Polygenic Background Modifies Risk of Coronary Artery Disease Among Individuals With Heterozygous Familial Hypercholesterolemia
Laurens F. Reeskamp, Injeong Shim, Jacqueline S. Dron, Shirin Ibrahim, Tycho R. Tromp, Akl C. Fahed, Aniruddh P. Patel, Barbara A. Hutten, Erik S.G. Stroes, G. Kees Hovingh, Amit V. Khera
Abstract
Background: Heterozygous familial hypercholesterolemia (HeFH) is a monogenic disorder characterized by increased circulating low-density lipoprotein cholesterol and accelerated atherosclerosis. Even among this high-risk group, prior studies note considerable variability in risk of coronary artery disease (CAD). Objectives: The purpose of this study was to evaluate the cumulative impact of many common DNA variants-as quantified by a polygenic score-on incident CAD among individuals carrying a HeFH variant. Methods: We analyzed data from a prospective cohort study of 1,315 individuals who carried a HeFH variant and 1,315 matched family noncarriers derived from a nationwide screening program in the Netherlands, with subsequent replication in 151,009 participants of the UK Biobank.
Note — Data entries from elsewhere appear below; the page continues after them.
-- ==== Sys2Proof/Machine/Flags.lean ====
section
/-! DEFINITION. The values the flag register receives (spec/10_state.md R13, spec/42_alu.md R83 to R88) and the order of the
result write and the flag write (R78). Every flag is computed from the operands before anything is written. -/

namespace Sys2Proof.Machine

/-- A flag value is exactly 0 or 1 (R88). -/
def flagByte (b : Bool) : Byte := if b then 1 else 0

/-- `8XY4`: 1 if `a + b > 255` (R83). -/
def carryFlag (a b : Byte) : Byte := flagByte (decide (a.toNat + b.toNat > 255))

/-- `8XY5`, `8XY7`: 1 if minuend `>=` subtrahend, the complement of borrow (R84, R86). -/
def noBorrowFlag (minuend subtrahend : Byte) : Byte := flagByte (decide (minuend.toNat ≥ subtrahend.toNat))

/-- `8XY6`: the bit shifted out, bit 0 (R85). -/
def shrFlag (a : Byte) : Byte := flagByte (a.getLsbD 0)

/-- `8XYE`: the bit shifted out, bit 7 (R87). -/
def shlFlag (a : Byte) : Byte := flagByte (a.getLsbD 7)

/-- `V[0xF] <- f` (R13). -/
def State.setFlag (s : State) (f : Byte) : State := s.setReg Config.flagReg f

/-- The result to `V[X]`, then the flag to `V[0xF]`, so that the flag wins when `X` is `0xF` (R78 (b), (c)); the order is
the parameter `VF_LAST` (log 5). -/
def writeResultAndFlag (x : RegIdx) (r f : Byte) (s : State) : State :=
  if Config.vfLast then (s.setReg x r).setFlag f else (s.setFlag f).setReg x r

end Sys2Proof.Machine
end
Results: Despite identification and lipid management within the Dutch screening program, 84 (6.4%) of HeFH variant carriers developed CAD as compared to 45 (3.4%) of matched family members (median follow-up 10.2 years, HR 1.88, 95% CI: 1.31-2.70). Among HeFH variant carriers, a polygenic score was associated with CAD with an effect size similar to low-density lipoprotein cholesterol - HR of 1.35 (95% CI: 1.07-1.70) and 1.41 (95% CI: 1.17-1.70) per standard deviation increase, respectively. When compared to noncarriers, CAD risk increased from 1.24-fold (95% CI: 0.64-2.34) to 3.37-fold (95% CI: 2.11-5.36) across quintiles of the polygenic score. A similar risk gradient, 1.36-fold (95% CI: 0.65-2.85) to 2.88-fold (95% CI: 1.59-5.20), was observed in 429 carriers in the UK Biobank. Conclusions: In 2 cohort studies involving 1,744 individuals with genetically confirmed HeFH - the largest study to date - risk of CAD varied according to polygenic background, in some cases approaching the risk observed in noncarriers.